*** Records supplied Section Begins ***
-- enqueue

@[simp] theorem State.enqueue_dies (s : State) (e : LogEnt) : (s.enqueue e).dies = s.dies := by unfold State.enqueue; simp only []; split <;> simp
@[simp] theorem State.enqueue_cyc (s : State) (e : LogEnt) : (s.enqueue e).cyc = s.cyc := by unfold State.enqueue; simp only []; split <;> simp
@[simp] theorem State.enqueue_led (s : State) (e : LogEnt) : (s.enqueue e).led = s.led := by unfold State.enqueue; simp only []; split <;> simp
@[simp] theorem State.enqueue_ledger (s : State) (e : LogEnt) : (s.enqueue e).ledger = s.ledger := by unfold State.enqueue; simp only []; split <;> simp
@[simp] theorem State.enqueue_blobs (s : State) (e : LogEnt) : (s.enqueue e).blobs = s.blobs := by unfold State.enqueue; simp only []; split <;> simp
@[simp] theorem State.enqueue_ports (s : State) (e : LogEnt) : (s.enqueue e).ports = s.ports := by unfold State.enqueue; simp only []; split <;> simp
@[simp] theorem State.enqueue_paths (s : State) (e : LogEnt) : (s.enqueue e).paths = s.paths := by unfold State.enqueue; simp only []; split <;> simp
@[simp] theorem State.enqueue_sects (s : State) (e : LogEnt) : (s.enqueue e).sects = s.sects := by unfold State.enqueue; simp only []; split <;> simp
@[simp] theorem State.enqueue_chans (s : State) (e : LogEnt) : (s.enqueue e).chans = s.chans := by unfold State.enqueue; simp only []; split <;> simp
@[simp] theorem State.enqueue_pins (s : State) (e : LogEnt) : (s.enqueue e).pins = s.pins := by unfold State.enqueue; simp only []; split <;> simp
@[simp] theorem State.enqueue_pulses (s : State) (e : LogEnt) : (s.enqueue e).pulses = s.pulses := by unfold State.enqueue; simp only []; split <;> simp
@[simp] theorem State.enqueue_lines (s : State) (e : LogEnt) : (s.enqueue e).lines = s.lines := by unfold State.enqueue; simp only []; split <;> simp
@[simp] theorem State.enqueue_gpio (s : State) (e : LogEnt) : (s.enqueue e).gpio = s.gpio := by unfold State.enqueue; simp only []; split <;> simp
@[simp] theorem State.enqueue_stores (s : State) (e : LogEnt) : (s.enqueue e).stores = s.stores := by unfold State.enqueue; simp only []; split <;> simp
@[simp] theorem State.enqueue_vel (s : State) (e : LogEnt) : (s.enqueue e).vel = s.vel := by unfold State.enqueue; simp only []; split <;> simp
@[simp] theorem State.enqueue_lant (s : State) (e : LogEnt) : (s.enqueue e).lant = s.lant := by unfold State.enqueue; simp only []; split <;> simp
@[simp] theorem State.enqueue_pow (s : State) (e : LogEnt) : (s.enqueue e).pow = s.pow := by unfold State.enqueue; simp only []; split <;> simp
@[simp] theorem State.enqueue_f0 (s : State) (e : LogEnt) : (s.enqueue e).f0 = s.f0 := by unfold State.enqueue; simp only []; split <;> simp
@[simp] theorem State.enqueue_frameLen (s : State) (e : LogEnt) : (s.enqueue e).frameLen = s.frameLen := by unfold State.enqueue; simp only []; split <;> simp
@[simp] theorem State.enqueue_frameAt (s : State) (e : LogEnt) : (s.enqueue e).frameAt = s.frameAt := by unfold State.enqueue; simp only []; split <;> simp
@[simp] theorem State.enqueue_frameSeq (s : State) (e : LogEnt) : (s.enqueue e).frameSeq = s.frameSeq := by unfold State.enqueue; simp only []; split <;> simp
@[simp] theorem State.enqueue_frameRtc (s : State) (e : LogEnt) : (s.enqueue e).frameRtc = s.frameRtc := by unfold State.enqueue; simp only []; split <;> simp
@[simp] theorem State.enqueue_lenPend (s : State) (e : LogEnt) : (s.enqueue e).lenPend = s.lenPend := by unfold State.enqueue; simp only []; split <;> simp
@[simp] theorem State.enqueue_framing (s : State) (e : LogEnt) : (s.enqueue e).framing = s.framing := by unfold State.enqueue; simp only []; split <;> simp
@[simp] theorem State.enqueue_ready (s : State) (e : LogEnt) : (s.enqueue e).ready = s.ready := by unfold State.enqueue; simp only []; split <;> simp
@[simp] theorem State.enqueue_halt (s : State) (e : LogEnt) : (s.enqueue e).halt = s.halt := by unfold State.enqueue; simp only []; split <;> simp
@[simp] theorem State.enqueue_wdWarm (s : State) (e : LogEnt) : (s.enqueue e).wdWarm = s.wdWarm := by unfold State.enqueue; simp only []; split <;> simp
@[simp] theorem State.enqueue_klog (s : State) (e : LogEnt) : (s.enqueue e).klog = s.klog := by unfold State.enqueue; simp only []; split <;> simp
@[simp] theorem State.enqueue_logRead (s : State) (e : LogEnt) : (s.enqueue e).logRead = s.logRead := by unfold State.enqueue; simp only []; split <;> simp
@[simp] theorem State.enqueue_dropsAt (s : State) (e : LogEnt) : (s.enqueue e).dropsAt = s.dropsAt := by unfold State.enqueue; simp only []; split <;> simp
@[simp] theorem State.enqueue_standing (s : State) (e : LogEnt) : (s.enqueue e).standing = s.standing := by unfold State.enqueue; simp only []; split <;> simp
@[simp] theorem State.enqueue_once (s : State) (e : LogEnt) : (s.enqueue e).once = s.once := by unfold State.enqueue; simp only []; split <;> simp
@[simp] theorem State.enqueue_fires (s : State) (e : LogEnt) : (s.enqueue e).fires = s.fires := by unfold State.enqueue; simp only []; split <;> simp
@[simp] theorem State.enqueue_bill (s : State) (e : LogEnt) : (s.enqueue e).bill = s.bill := by unfold State.enqueue; simp only []; split <;> simp
@[simp] theorem State.enqueue_ember (s : State) (e : LogEnt) : (s.enqueue e).ember = s.ember := by unfold State.enqueue; simp only []; split <;> simp
@[simp] theorem State.enqueue_host (s : State) (e : LogEnt) : (s.enqueue e).host = s.host := by unfold State.enqueue; simp only []; split <;> simp
@[simp] theorem State.enqueue_loop (s : State) (e : LogEnt) : (s.enqueue e).loop = s.loop := by unfold State.enqueue; simp only []; split <;> simp
@[simp] theorem State.enqueue_sec (s : State) (e : LogEnt) : (s.enqueue e).sec = s.sec := by unfold State.enqueue; simp only []; split <;> simp
@[simp] theorem State.enqueue_otp (s : State) (e : LogEnt) : (s.enqueue e).otp = s.otp := by unfold State.enqueue; simp only []; split <;> simp
@[simp] theorem State.enqueue_sram (s : State) (e : LogEnt) : (s.enqueue e).sram = s.sram := by unfold State.enqueue; simp only []; split <;> simp
@[simp] theorem State.enqueue_saved (s : State) (e : LogEnt) : (s.enqueue e).saved = s.saved := by unfold State.enqueue; simp only []; split <;> simp
@[simp] theorem State.enqueue_unsaved (s : State) (e : LogEnt) : (s.enqueue e).unsaved = s.unsaved := by unfold State.enqueue; simp only []; split <;> simp
@[simp] theorem State.enqueue_resp (s : State) (e : LogEnt) : (s.enqueue e).resp = s.resp := by unfold State.enqueue; simp only []; split <;> simp
@[simp] theorem State.enqueue_respData (s : State) (e : LogEnt) : (s.enqueue e).respData = s.respData := by unfold State.enqueue; simp only []; split <;> simp
@[simp] theorem State.enqueue_arbiter (s : State) (e : LogEnt) : (s.enqueue e).arbiter = s.arbiter := by unfold State.enqueue; simp only []; split <;> simp
@[simp] theorem State.enqueue_pending (s : State) (e : LogEnt) : (s.enqueue e).pending = s.pending := by unfold State.enqueue; simp only []; split <;> simp
@[simp] theorem State.port_enqueue (s : State) (e : LogEnt) (m : Nat) : (s.enqueue e).port m = s.port m := by simp [State.port]
@[simp] theorem State.path_enqueue (s : State) (e : LogEnt) (m : Nat) : (s.enqueue e).path m = s.path m := by simp [State.path]
@[simp] theorem State.sect_enqueue (s : State) (e : LogEnt) (m : Nat) : (s.enqueue e).sect m = s.sect m := by simp [State.sect]
@[simp] theorem State.chan_enqueue (s : State) (e : LogEnt) (m : Nat) : (s.enqueue e).chan m = s.chan m := by simp [State.chan]
@[simp] theorem State.pin_enqueue (s : State) (e : LogEnt) (m : Nat) : (s.enqueue e).pin m = s.pin m := by simp [State.pin]
@[simp] theorem State.pulse_enqueue (s : State) (e : LogEnt) (m : Nat) : (s.enqueue e).pulse m = s.pulse m := by simp [State.pulse]
@[simp] theorem State.line_enqueue (s : State) (e : LogEnt) (m : Nat) : (s.enqueue e).line m = s.line m := by simp [State.line]
@[simp] theorem State.store_enqueue (s : State) (e : LogEnt) (m : Nat) : (s.enqueue e).store m = s.store m := by simp [State.store]
@[simp] theorem State.fire_enqueue (s : State) (e : LogEnt) (m : Nat) : (s.enqueue e).fire m = s.fire m := by simp [State.fire]
@[simp] theorem State.bank_enqueue (s : State) (e : LogEnt) (m : Nat) : (s.enqueue e).bank m = s.bank m := by simp [State.bank]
*** Records supplied Section Ends ***
Retype only the stretch of lines above starting at the one with "theorem State.enqueue_pins (s" and stopping at the one with "theorem State.enqueue_pulses (s", exactly as written, with both kept.

@[simp] theorem State.enqueue_pins (s : State) (e : LogEnt) : (s.enqueue e).pins = s.pins := by unfold State.enqueue; simp only []; split <;> simp
@[simp] theorem State.enqueue_pulses (s : State) (e : LogEnt) : (s.enqueue e).pulses = s.pulses := by unfold State.enqueue; simp only []; split <;> simp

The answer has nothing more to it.